### Task item
Here is the listing. Report each line in it that contains the string "reset".
------
-- ==== Sys2Proof/Tests/Slice0.lean ====
section
/-! SUPPORT. Tests. Expected values are the worked examples and vectors of spec/ (named in each comment)
or read off the encoding tables by hand; the witnesses show, for every statement with hypotheses, a
state and operands that meet them. -/

namespace Sys2Proof.Tests

open Sys2Proof.Machine

/-! ### Helpers -/

/-- A state with the packer `p`, the rest as after reset. -/
def withP (p : Packer) : State := { State.reset with p := p }

/-- A state with the unpacker `u`, the rest as after reset. -/
def withU (u : Unpacker) : State := { State.reset with u := u }

/-- V-E2, V-E6: one code pushed, half a byte pending. -/
def pHalf : Packer := ⟨0x10, .half, true, 1, [0x32]⟩

/-- V-E3: the stream of one code, closed. -/
def pClosed : Packer := ⟨0x00, .empty, false, 1, [0x32, 0x10]⟩

/-- V-E7: the count at NMAX (the bytes do not matter to the check). -/
def pFull : Packer := ⟨0x00, .half, true, 4294967295, []⟩

/-- V-E10: an unpack of two codes, one of them returned. -/
def uMid : Unpacker := ⟨[0xBA, 0x0D, 0xC0], 3, 3, 1⟩

/-- A state in which the host presents `e` first. -/
def presenting (s : State) (e : HostEvent) : State := { s with inputs := [e] }

/-! ### Well-formedness: a term that each check refuses -/

theorem test_wf_accepts : (Instr.uStart 4294967295 1 [0xFF]).wf = true := by decide
theorem test_wf_count_too_wide : (Instr.uStart 4294967296 0 []).wf = false := by decide
theorem test_wf_len_too_wide : (Instr.uStart 0 4294967296 []).wf = false := by decide
theorem test_wf_bytes_differ : (Instr.uStart 1 2 [0x32]).wf = false := by decide

/-! ### Decoding: words written out from R53, R54 -/

theorem test_decode_quant : decode ⟨0x0BFE0000000000000, []⟩ = .ok (.quant 0xBFE0000000000000) := by decide
theorem test_decode_dequant : decode ⟨0x10000000000000BFF, []⟩ = .ok (.dequant 0xBFF) := by decide
theorem test_decode_dequant_ignores : decode ⟨0x1FFFFFFFFFFFFFBFF, []⟩ = .ok (.dequant 0xBFF) := by decide
theorem test_decode_pInit : decode ⟨0x40000000000000001, []⟩ = .ok .pInit := by decide
theorem test_decode_pPush : decode ⟨0x500000000000000CD, []⟩ = .ok (.pPush 0x0CD) := by decide
theorem test_decode_pFlush : decode ⟨0x60000000000000000, []⟩ = .ok .pFlush := by decide
theorem test_decode_uStart : decode ⟨0x80000000200000001, [0x32, 0x10]⟩ = .ok (.uStart 1 2 [0x32, 0x10]) := by decide
theorem test_decode_uPop : decode ⟨0x90000000000000000, []⟩ = .ok .uPop := by decide
theorem test_decode_reserved : decode ⟨0x70000000000000000, []⟩ = .error (.reservedOp 0x7) := by decide
theorem test_decode_mismatch : decode ⟨0x80000000200000001, [0x32]⟩ = .error (.byteCountMismatch 2 1) := by decide
theorem test_encode_uStart : (encode (.uStart 3 5 [0, 1, 2, 3, 4])).word = 0x80000000500000003 := by decide
theorem test_table_uStart : decodeTableWord 72 0x80000000200000001 = some (.uStart 1 2 [0, 0]) := by decide
theorem test_table_reserved : decodeTableWord 72 0x70000000000000000 = none := by decide

/-! ### The script syntax (R58) -/

theorem test_script_push : readLine "P.PUSH 0x123 ; one code -> OK".toList = some (.pPush 0x123) := by decide
theorem test_script_float : readLine "QUANT -0.1".toList = some (.quant 0xBFB999999999999A) := by decide
theorem test_script_start : readLine "U.START [BA 0D C0], 2".toList = some (.uStart 2 3 [0xBA, 0x0D, 0xC0]) := by decide
theorem test_script_bad : readLine "P.PUSH 4096".toList = none := by decide
/-- The example of R58. -/
theorem test_encoding_text : encodingText (encode (.pPush 0x123)) = "5:0000000000000123".toList := by decide
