-- ==== Sys2Proof/Machine/Polynomial.lean ====
section
/-! DEFINITION. The meanings of the polynomial commands (spec/42_polynomial.md); R183 holds for each. -/

namespace Sys2Proof.Machine

/-- PZERO (R184). -/
def execPzero (qd : QReg) (s : State) : Host.Outcome State Fault Refusal :=
  finish (.pzero qd) s do
    let _ ← needField s
    return s.setQ qd [0]

/-- PONE (R185). -/
def execPone (qd : QReg) (s : State) : Host.Outcome State Fault Refusal :=
  finish (.pone qd) s do
    let _ ← needField s
    return s.setQ qd [1]

/-- PMONO (R186): the degree is checked only where the coefficient is not 0. -/
def execPmono (qd : QReg) (rdeg rk : SReg) (s : State) : Host.Outcome State Fault Refusal :=
  finish (.pmono qd rdeg rk) s do
    let F ← needField s
    let k ← elemOperand F (s.sreg rk)
    check (k = 0 ∨ (s.sreg rdeg).toNat < Config.polyMaxLen) .polyOverflow
    return s.setQ qd (pmono (s.sreg rdeg).toNat k)

/-- PADD (R187). -/
def execPadd (qd qs : QReg) (s : State) : Host.Outcome State Fault Refusal :=
  finish (.padd qd qs) s do
    let _ ← needField s
    return s.setQ qd (padd (s.qreg qd) (s.qreg qs))

/-- PMUL (R188). -/
def execPmul (qd qx qy : QReg) (s : State) : Host.Outcome State Fault Refusal :=
  finish (.pmul qd qx qy) s do
    let F ← needField s
    let p := s.qreg qx
    let q := s.qreg qy
    check ((p = [0] ∨ q = [0]) ∨ p.length + q.length - 1 ≤ Config.polyMaxLen) .polyOverflow
    return s.setQ qd (pmul F p q)

/-- PSCAL (R189). -/
def execPscal (qd : QReg) (rk : SReg) (s : State) : Host.Outcome State Fault Refusal :=
  finish (.pscal qd rk) s do
    let F ← needField s
    let k ← elemOperand F (s.sreg rk)
    return s.setQ qd (pscal F (s.qreg qd) k)

/-- PSHIFT (R190): the length is checked without wrap-around. -/
def execPshift (qd : QReg) (rk : SReg) (s : State) : Host.Outcome State Fault Refusal :=
  finish (.pshift qd rk) s do
    let _ ← needField s
    let p := s.qreg qd
    check (p = [0] ∨ p.length + (s.sreg rk).toNat ≤ Config.polyMaxLen) .polyOverflow
    return s.setQ qd (pshift p (s.sreg rk).toNat)

/-- PEVAL (R191). -/
def execPeval (rd : SReg) (q : QReg) (rx : SReg) (s : State) : Host.Outcome State Fault Refusal :=
  finish (.peval rd q rx) s do
    let F ← needField s
    let x ← elemOperand F (s.sreg rx)
    return s.setElem rd (peval F (s.qreg q) x)

/-- PDEG (R192). -/
def execPdeg (rd : SReg) (q : QReg) (s : State) : Host.Outcome State Fault Refusal :=
  finish (.pdeg rd q) s do
    let _ ← needField s
    return s.setCount rd (deg (s.qreg q))

/-- PLEAD (R193). -/
def execPlead (rd : SReg) (q : QReg) (s : State) : Host.Outcome State Fault Refusal :=
  finish (.plead rd q) s do
    let _ ← needField s
    return s.setElem rd (lead (s.qreg q))

/-- PCONST (R194). -/
def execPconst (rd : SReg) (q : QReg) (s : State) : Host.Outcome State Fault Refusal :=
  finish (.pconst rd q) s do
    let _ ← needField s
    return s.setElem rd (coef (s.qreg q) 0)

/-- PCOEF (R195): any 32-bit k. -/
def execPcoef (rd : SReg) (q : QReg) (rk : SReg) (s : State) : Host.Outcome State Fault Refusal :=
  finish (.pcoef rd q rk) s do
    let _ ← needField s
    return s.setElem rd (coef (s.qreg q) (s.sreg rk).toNat)

/-- PCOPY (R196). -/
def execPcopy (qd qs : QReg) (s : State) : Host.Outcome State Fault Refusal :=
  finish (.pcopy qd qs) s do
    let _ ← needField s
    return s.setQ qd (s.qreg qs)

/-- PLD (R197): the length check comes before the range check. -/
def execPld (qd : QReg) (raddr rn : SReg) (s : State) : Host.Outcome State Fault Refusal :=
  finish (.pld qd raddr rn) s do
    let F ← needField s
    let a := (s.sreg raddr).toNat
    let n := (s.sreg rn).toNat
    check (n ≤ Config.polyMaxLen) .polyOverflow
    checkBlock s a n
    let c ← elemBlock F s a n
    return s.setQ qd (norm c)

/-- PST (R198). -/
def execPst (rd : SReg) (q : QReg) (raddr : SReg) (s : State) : Host.Outcome State Fault Refusal :=
  finish (.pst rd q raddr) s do
    let _ ← needField s
    let p := s.qreg q
    let a := (s.sreg raddr).toNat
    checkBlock s a p.length
    return (s.setMem (Memory.writeBlock s.dmem a (elemHalves p))).setCount rd p.length

/-- PZEROS (R199). -/
def execPzeros (rd : SReg) (q : QReg) (s : State) : Host.Outcome State Fault Refusal :=
  finish (.pzeros rd q) s do
    let F ← needField s
    let roots := pzeros F (s.qreg q)
    return (s.setRbuf roots).setCount rd roots.length

end Sys2Proof.Machine
end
------
### Answer space
/-- A state with the packer `p`, the rest as after reset. -/
def withP (p : Packer) : State := { State.reset with p := p }
/-- A state with the unpacker `u`, the rest as after reset. -/
def withU (u : Unpacker) : State := { State.reset with u := u }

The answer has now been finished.